= WHAT THE TASK REQUIRES =
Below are the entries; give again exactly the lines from the one mentioning "unfold moveBeat" through the one mentioning "with_reducible apply parts_respBeat", inclusive.

= RECORD EXCERPTS =
-- ==== Sys2Proof/Laws/PartsCrossbar.lean ====
section
/-!
SUPPORT. Laws/PartsCrossbar.lean: the operations of Machine/Crossbar.lean change only the parts of the state named (Laws/Parts.lean).
-/
-- One declaration at a time and no linter: the package is compiled as one text under a memory limit.
set_option linter.all false
set_option Elab.async false
namespace Sys2Proof.Machine

theorem parts_countRedirect {w : Part → Bool} {s0 s : State} {a1 a2} (h : Fixes w s0 s) (hw : Covers [.force] w) : Fixes w s0 (countRedirect s a1 a2) := by
  unfold countRedirect
  try dsimp only
  repeat' (first | with_reducible assumption | with_reducible apply parts_bump | ((with_reducible refine Covers.of hw ?_) <;> rfl) | with_reducible apply parts_ite | with_reducible apply parts_ite_snd | split | with_reducible apply parts_mk | ((with_reducible refine Or.inl (Covers.has hw _ ?_)) <;> rfl) | with_reducible exact Or.inr rfl | with_reducible exact Or.inr ⟨rfl, rfl⟩ | with_reducible exact Or.inr ⟨rfl, rfl, rfl⟩ | with_reducible exact Or.inr ⟨rfl, rfl, rfl, rfl⟩ | with_reducible exact Or.inr ⟨rfl, rfl, rfl, rfl, rfl⟩ | (intro _ _ _; dsimp only) | (intro _ _ _))

theorem parts_chipBeat {w : Part → Bool} {s0 s : State} {a1 a2 a3} (h : Fixes w s0 s) (hw : Covers [.force, .mem, .sage] w) : Fixes w s0 (chipBeat s a1 a2 a3).1 := by
  unfold chipBeat
  try dsimp only
  repeat' (first | with_reducible assumption | with_reducible apply parts_errorAt | with_reducible apply parts_countRedirect | with_reducible apply parts_chipEdit | with_reducible apply parts_clearPoison | ((with_reducible refine Covers.of hw ?_) <;> rfl) | with_reducible apply parts_ite | with_reducible apply parts_ite_snd | split | with_reducible apply parts_mk | ((with_reducible refine Or.inl (Covers.has hw _ ?_)) <;> rfl) | with_reducible exact Or.inr rfl | with_reducible exact Or.inr ⟨rfl, rfl⟩ | with_reducible exact Or.inr ⟨rfl, rfl, rfl⟩ | with_reducible exact Or.inr ⟨rfl, rfl, rfl, rfl⟩ | with_reducible exact Or.inr ⟨rfl, rfl, rfl, rfl, rfl⟩ | (intro _ _ _; dsimp only) | (intro _ _ _))

theorem parts_moveBeat {w : Part → Bool} {s0 s : State} {a1 a2} (h : Fixes w s0 s) (hw : Covers [.force, .hostMem, .xbar, .mem, .dram, .sage] w) : Fixes w s0 (moveBeat s a1 a2) := by
  unfold moveBeat
  try dsimp only
  repeat' (first | with_reducible assumption | with_reducible apply parts_respBeat | with_reducible apply parts_chipBeat | with_reducible apply parts_dramBeat | ((with_reducible refine Covers.of hw ?_) <;> rfl) | with_reducible apply parts_ite | with_reducible apply parts_ite_snd | split | with_reducible apply parts_mk | ((with_reducible refine Or.inl (Covers.has hw _ ?_)) <;> rfl) | with_reducible exact Or.inr rfl | with_reducible exact Or.inr ⟨rfl, rfl⟩ | with_reducible exact Or.inr ⟨rfl, rfl, rfl⟩ | with_reducible exact Or.inr ⟨rfl, rfl, rfl, rfl⟩ | with_reducible exact Or.inr ⟨rfl, rfl, rfl, rfl, rfl⟩ | (intro _ _ _; dsimp only) | (intro _ _ _))
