theorem parts_initAudio {w : Part → Bool} {s0 s : State} (h : Fixes w s0 s) (hw : Covers [.force, .landing, .audio, .lanes, .iram, .budget, .trans, .mem, .sage] w) : Fixes w s0 (initAudio s) := by
  unfold initAudio
  try dsimp only
  repeat' (first | with_reducible assumption | with_reducible apply parts_initBudgets | with_reducible apply parts_loadImages | with_reducible apply parts_startTile | with_reducible apply parts_setN | with_reducible apply parts_initServes | with_reducible apply parts_initOutlets | with_reducible apply parts_keepImages | with_reducible apply parts_foldl | with_reducible apply parts_foldl_fst | with_reducible apply parts_foldl_snd | ((with_reducible refine Covers.of hw ?_) <;> rfl) | with_reducible apply parts_ite | with_reducible apply parts_ite_snd | split | with_reducible apply parts_mk | ((with_reducible refine Or.inl (Covers.has hw _ ?_)) <;> rfl) | with_reducible exact Or.inr rfl | with_reducible exact Or.inr ⟨rfl, rfl⟩ | with_reducible exact Or.inr ⟨rfl, rfl, rfl⟩ | with_reducible exact Or.inr ⟨rfl, rfl, rfl, rfl⟩ | with_reducible exact Or.inr ⟨rfl, rfl, rfl, rfl, rfl⟩ | (intro _ _ _; dsimp only) | (intro _ _ _))

theorem parts_forceOff {w : Part → Bool} {s0 s : State} {a1} (h : Fixes w s0 s) (hw : Covers [.free, .force, .sess, .doms, .life, .rings, .net, .ctxs, .tdm, .audio, .mem, .sage, .pair, .pins] w) : Fixes w s0 (forceOff s a1) := by
  unfold forceOff
  try dsimp only
  repeat' (first | with_reducible assumption | with_reducible apply parts_setLife | with_reducible apply parts_unitEntered | with_reducible apply parts_moveUnit | ((with_reducible refine Covers.of hw ?_) <;> rfl) | with_reducible apply parts_ite | with_reducible apply parts_ite_snd | split | with_reducible apply parts_mk | ((with_reducible refine Or.inl (Covers.has hw _ ?_)) <;> rfl) | with_reducible exact Or.inr rfl | with_reducible exact Or.inr ⟨rfl, rfl⟩ | with_reducible exact Or.inr ⟨rfl, rfl, rfl⟩ | with_reducible exact Or.inr ⟨rfl, rfl, rfl, rfl⟩ | with_reducible exact Or.inr ⟨rfl, rfl, rfl, rfl, rfl⟩ | (intro _ _ _; dsimp only) | (intro _ _ _))

theorem parts_resumeUnit {w : Part → Bool} {s0 s : State} {a1} (h : Fixes w s0 s) (hw : Covers [.free, .force, .sess, .doms, .life, .rings, .net, .ctxs, .tdm, .audio, .mem, .sage, .pair, .pins] w) : Fixes w s0 (resumeUnit s a1) := by
  unfold resumeUnit
  try dsimp only
  repeat' (first | with_reducible assumption | with_reducible apply parts_forceOff | with_reducible apply parts_bridgeEntered | with_reducible apply parts_request | with_reducible apply parts_setRing | with_reducible apply parts_restartPort | with_reducible apply parts_moveUnit | with_reducible apply parts_captureEntered | ((with_reducible refine Covers.of hw ?_) <;> rfl) | with_reducible apply parts_ite | with_reducible apply parts_ite_snd | split | with_reducible apply parts_mk | ((with_reducible refine Or.inl (Covers.has hw _ ?_)) <;> rfl) | with_reducible exact Or.inr rfl | with_reducible exact Or.inr ⟨rfl, rfl⟩ | with_reducible exact Or.inr ⟨rfl, rfl, rfl⟩ | with_reducible exact Or.inr ⟨rfl, rfl, rfl, rfl⟩ | with_reducible exact Or.inr ⟨rfl, rfl, rfl, rfl, rfl⟩ | (intro _ _ _; dsimp only) | (intro _ _ _))

theorem parts_resumeUnits {w : Part → Bool} {s0 s : State} (h : Fixes w s0 s) (hw : Covers [.free, .force, .sess, .doms, .life, .rings, .net, .ctxs, .tdm, .audio, .mem, .sage, .pair, .pins] w) : Fixes w s0 (resumeUnits s) := by
  unfold resumeUnits
  try dsimp only
  repeat' (first | with_reducible assumption | with_reducible apply parts_resumeUnit | with_reducible apply parts_request | with_reducible apply parts_foldl | with_reducible apply parts_foldl_fst | with_reducible apply parts_foldl_snd | ((with_reducible refine Covers.of hw ?_) <;> rfl) | with_reducible apply parts_ite | with_reducible apply parts_ite_snd | split | with_reducible apply parts_mk | ((with_reducible refine Or.inl (Covers.has hw _ ?_)) <;> rfl) | with_reducible exact Or.inr rfl | with_reducible exact Or.inr ⟨rfl, rfl⟩ | with_reducible exact Or.inr ⟨rfl, rfl, rfl⟩ | with_reducible exact Or.inr ⟨rfl, rfl, rfl, rfl⟩ | with_reducible exact Or.inr ⟨rfl, rfl, rfl, rfl, rfl⟩ | (intro _ _ _; dsimp only) | (intro _ _ _))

= RESULT BELOW =
  unfold moveBeat
  try dsimp only
  repeat' (first | with_reducible assumption | with_reducible apply parts_respBeat | with_reducible apply parts_chipBeat | with_reducible apply parts_dramBeat | ((with_reducible refine Covers.of hw ?_) <;> rfl) | with_reducible apply parts_ite | with_reducible apply parts_ite_snd | split | with_reducible apply parts_mk | ((with_reducible refine Or.inl (Covers.has hw _ ?_)) <;> rfl) | with_reducible exact Or.inr rfl | with_reducible exact Or.inr ⟨rfl, rfl⟩ | with_reducible exact Or.inr ⟨rfl, rfl, rfl⟩ | with_reducible exact Or.inr ⟨rfl, rfl, rfl, rfl⟩ | with_reducible exact Or.inr ⟨rfl, rfl, rfl, rfl, rfl⟩ | (intro _ _ _; dsimp only) | (intro _ _ _))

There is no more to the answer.